Il avait rêvé, en montant ici, de retrouver quelque chose qu’il avait perdu. Mais quoi ? Le silence, la solitude, la vraie fatigue, celle qui fait dormir au lieu de ronger ? Peut-être s’attendait-il à être repris par une force ancienne, un désir d’agir, d’aller vers l’avant. Mais rien ne venait. Juste ce calme, comme un immense coussin dans lequel il ne savait pas s’enfoncer sans se perdre. 



Il pensa à s’allonger. Il pensa au bruit de la rivière, en bas, qui devait couler dans le noir, invisible et indifférente, pareil à un fil de mémoire qui refuse de céder. Peut-être, se dit-il, faudrait-il demain suivre son cours, remonter au-delà du sentier balisé, perdre pied sur les pierres glissantes, voir où cela mène. Il n’y avait rien d’autre à faire, ou du moins rien d’urgent, rien d’impossible à remettre. Il se fit la promesse vague de se lever tôt, avant même le soleil, et de marcher, longtemps, assez pour que le corps supplante l’esprit, que les muscles, lassés, imposent leur silence à la ronde des idées. 



La nuit était douce, mais le sommeil le fuyait. Il resta un moment encore devant la cheminée, hypnotisé par la façon dont le bois s’effondrait en braises, par la lenteur du temps dans ce lieu, par l’absence de tout autre bruit que celui, lointain, d’un hibou ou d’un chien à l’attache. Il se sentit vieux, soudain, mais pas de la lassitude qui use ; vieux d’avoir vu trop de jours pareils, et de savoir qu’il y en aurait d’autres. Mais, pensait-il, c’est peut-être cela, le vrai repos : ne plus lutter, ne plus attendre, seulement se laisser traverser par la paix d’être inutile, pour une nuit, pour une journée.
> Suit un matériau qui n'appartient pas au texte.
/-- DMA_CH_CFG and DMA_RING_BASE (R249): refused while EN is 1, which sets REFUSED
whatever is written to it (R7); EN set to 1 begins a new unbooked stream. -/
def dmaCfgPut (s : State) (r c v : Nat) : State :=
  if fgetB s DMA_CH_CFG_EN c then
    fset s DMA_CH_CFG_REFUSED c 1
  else
    let s1 := regPutPlain s r c v
    if fgetB s1 DMA_CH_CFG_EN c then setDmaCh s1 c { dmaCh s1 c with rst := true } else s1

/-- DMA_CH_CTL (R246). -/
def dmaCtlPut (s : State) (c v : Nat) : State :=
  let s1 := if fldOf DMA_CH_CTL_ABORT v = 1 then dmaAbort s c 0 [] false else s
  if fldOf DMA_CH_CTL_RESUME v = 1 then fset s1 DMA_CH_STAT_HALT c 0 else s1

/-- QMG_CFG (R220). -/
def qmgCfgPut (s : State) (v : Nat) : State :=
  budgetDlWrite (fset (regPutW1c s R_QMG_CFG 0 v) QMG_CFG_COPY_FLOW 0 (fldOf QMG_CFG_COPY_FLOW v)) (fldOf QMG_CFG_BUDGET_DL v)

/-- JPT_SYSREF (R183). -/
def jptSysrefPut (s : State) (j v : Nat) : State :=
  let s1 := fset (regPutW1c s R_JPT_SYSREF j v) JPT_SYSREF_TOL j (fldOf JPT_SYSREF_TOL v)
  if fldOf JPT_SYSREF_ARM v = 1 then jptArm s1 j else s1

/-- CFG_LOAD_CTL (R295, R302, R309). -/
def loadCtlPut (s : State) (v : Nat) : State :=
  let s1 := regPutW1c s R_CFG_LOAD_CTL 0 v
  let n := fldOf CFG_LOAD_CTL_STAGED v
  let s2 := if fldOf CFG_LOAD_CTL_ABORT v = 1 then loadAbort s1 else s1
  if fldOf CFG_LOAD_CTL_GO v = 1 then (if fldOf CFG_LOAD_CTL_COMPAT v = 1 then compatGo s2 n else loadGo s2 n)
  else if loadBusy s2 then s2 else fset s2 CFG_LOAD_CTL_STAGED 0 (min n 67108864)

/-- SYS_BOOT_CTL (R316, R329). -/
def bootCtlPut (s : State) (v : Nat) : State :=
  let s1 := fset (fset s SYS_BOOT_CTL_LCODE 0 (fldOf SYS_BOOT_CTL_LCODE v)) SYS_BOOT_CTL_CAUSE 0 (fldOf SYS_BOOT_CTL_CAUSE v)
  if fldOf SYS_BOOT_CTL_FAIL v = 1 then bootFailWrite s1 v
  else if fldOf SYS_BOOT_CTL_DONE v = 1 then bootDone s1 else s1

/-- PIN_OUT and PIN_OE of bank `b` (R328). -/
def pinBankPut (s : State) (r b v : Nat) : State :=
  (List.range 24).foldl (fun s i => pinTrack s (24 * b + i)) (regPutPlain s r b v)

/-- FLT_CFG (R417): a zero leaves its timer unchanged. -/
def fltCfgPut (s : State) (v : Nat) : State :=
  let w := fldOf FLT_CFG_LATCH_WIN v
  let q := fldOf FLT_CFG_QUIET v
  let s1 := if w = 0 then s else fset s FLT_CFG_LATCH_WIN 0 w
  if q = 0 then s1 else fset s1 FLT_CFG_QUIET 0 q

/-- FLT_INJ of source `k` (R411, R412): the fields are the arm's; an armed injection keeps its own. -/
def fltInjPut (s : State) (k v : Nat) : State :=
  let s1 := regPutW1c s R_FLT_INJ k v
  if fldOf FLT_INJ_STOP v = 1 then fset s1 FLT_INJ_ACTIVE k 0
  else if fldOf FLT_INJ_ARM v = 1 then
    injArm s1 k (fldOf FLT_INJ_CHECKER v) (fldOf FLT_INJ_COUNT v) (fldOf FLT_INJ_CONT v = 1) (fldOf FLT_INJ_DOUBLE v = 1)
  else if fgetB s1 FLT_INJ_ACTIVE k then s1
  else fstore s1 [FLT_INJ_CONT, FLT_INJ_DOUBLE, FLT_INJ_CHECKER, FLT_INJ_COUNT] k v

/-- The meaning of a submitted warrant by the ORDER in the window (R392). -/
def burSubmit (s : State) (len : Nat) : State :=
  let o := leAt (winBytes s len) 0 2
  if o = 2 then warSubmit s 2 len warBegin else if o = 3 then warSubmit s 3 len warData
  else if o = 4 then warSubmit s 4 len warClear else if o = 5 then warSubmit s 5 len warArchive
  else if o = 6 then warSubmit s 6 len warNow else warSubmit s 1 len warParam

/-- Registers of cabinets and FIFOs whose writes have rules of their own. -/
def regPutCab (s : State) (m r i v : Nat) : Option State :=
  if r = R_CAB_SCALE_SUB then some (fsub s CAB_SCALE_EVENTS_COUNT i (fldOf CAB_SCALE_SUB_AMOUNT v))
  else if r = R_CAB_RAM_CE_SUB then some (fsub s CAB_RAM_CE_COUNT i (fldOf CAB_RAM_CE_SUB_AMOUNT v))
  else if r = R_CAB_RAM_LAST then some (if fldOf CAB_RAM_LAST_VALID v = 1 then ramLastClear s i else s)
  else if r = R_CAB_PLAN_SEL then some (planSelWrite s i v)
  else if r = R_CAB_CAPTURE_CTL then some (captureWrite s i v (inMachineMode m))
  else if r = R_FIFO_MODE then some (fifoOrderReq (regPutW1c s r i v) i (fldOf FIFO_MODE_ORDER_REQ v))
  else if r = R_FIFO_CTL then some (if v % 2 = 1 then fifoFlush s i else s)
  else if r = R_FIFO_WFRAME then some s
  else none

/-- Registers of the network, the ports and the memory. -/
def regPutPort (s : State) (r i v : Nat) : Option State :=
  if r = R_NOC_RTR_CTL then some (routerMode (regPutW1c s r i v) i (fldOf NOC_RTR_CTL_MODE v))
  else if r = R_NOC_CFG then
    some (nocCfg (regPutW1c s r i v) (fldOf NOC_CFG_REORDER_TO v) (fldOf NOC_CFG_DRAIN v) (fldOf NOC_CFG_REQ_TO v))
  else if r = R_JPT_LINK_CFG then some (jptLinkWrite s (i / 4) (i % 4) v)
  else if r = R_JPT_PATH_CFG then some (jptPathWrite s (i / 4) (i % 4) v)
  else if r = R_JPT_SYSREF then some (jptSysrefPut s i v)
  else if r = R_CPT_PORT_CFG then some (cptCfgWrite s i v)
  else if r = R_CPT_TOD_STEP then some (todStep s v)
  else if r = R_LEX_CMD then some (lexCmd s (fldOf LEX_CMD_OP v) (fldOf LEX_CMD_LOC v) [])
  else if r = R_LEX_PORT_CFG then some (lexPortWrite s i v)
  else if r = R_QMG_CFG then some (qmgCfgPut s v)
  else if r = R_QMG_POOL then some (poolWrite s false (fldOf QMG_POOL_CELLS v))
  else if r = R_QMG_POOL_BASE then some (poolWrite s true (fldOf QMG_POOL_BASE_BASE v))
  else if r = R_QMG_LINK_CFG then
    some (qmLinkWrite (regPutW1c s r i v) i (fldOf QMG_LINK_CFG_EN v = 1) (fldOf QMG_LINK_CFG_MAXB v))
  else if r = R_GDM_CFG then some (gdmCfgPut s v)
  else if r = R_GDM_CTL then some (gdmCtlPut s v)
  else if r = R_DMA_CH_CFG ∨ r = R_DMA_RING_BASE then some (dmaCfgPut s r i v)
  else if r = R_DMA_CH_CTL then some (dmaCtlPut s i v)
  else if r = R_SPN_SYS then some (spSysWrite s v)
  else if r = R_SPN_LINK_CFG then some (spLinkWrite s i v)
  else if r = R_SPN_ROUTE then some (spRouteWrite s i v)
  else none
Il monta se coucher, après avoir vérifié trois fois que la porte était bien fermée, que le feu n’irait pas brûler la maison, que les étoiles, là-haut, étaient encore à leur place. Il glissa sous les draps froids, écouta la charpente se plaindre à chaque rafale, puis, bercé malgré lui par le bourdonnement sourd de son propre cœur, il sombra dans un sommeil sans rêves, ou s’il en eut, il ne voulut pas s’en souvenir. Demain, il marcherait. Demain, il chercherait autre chose.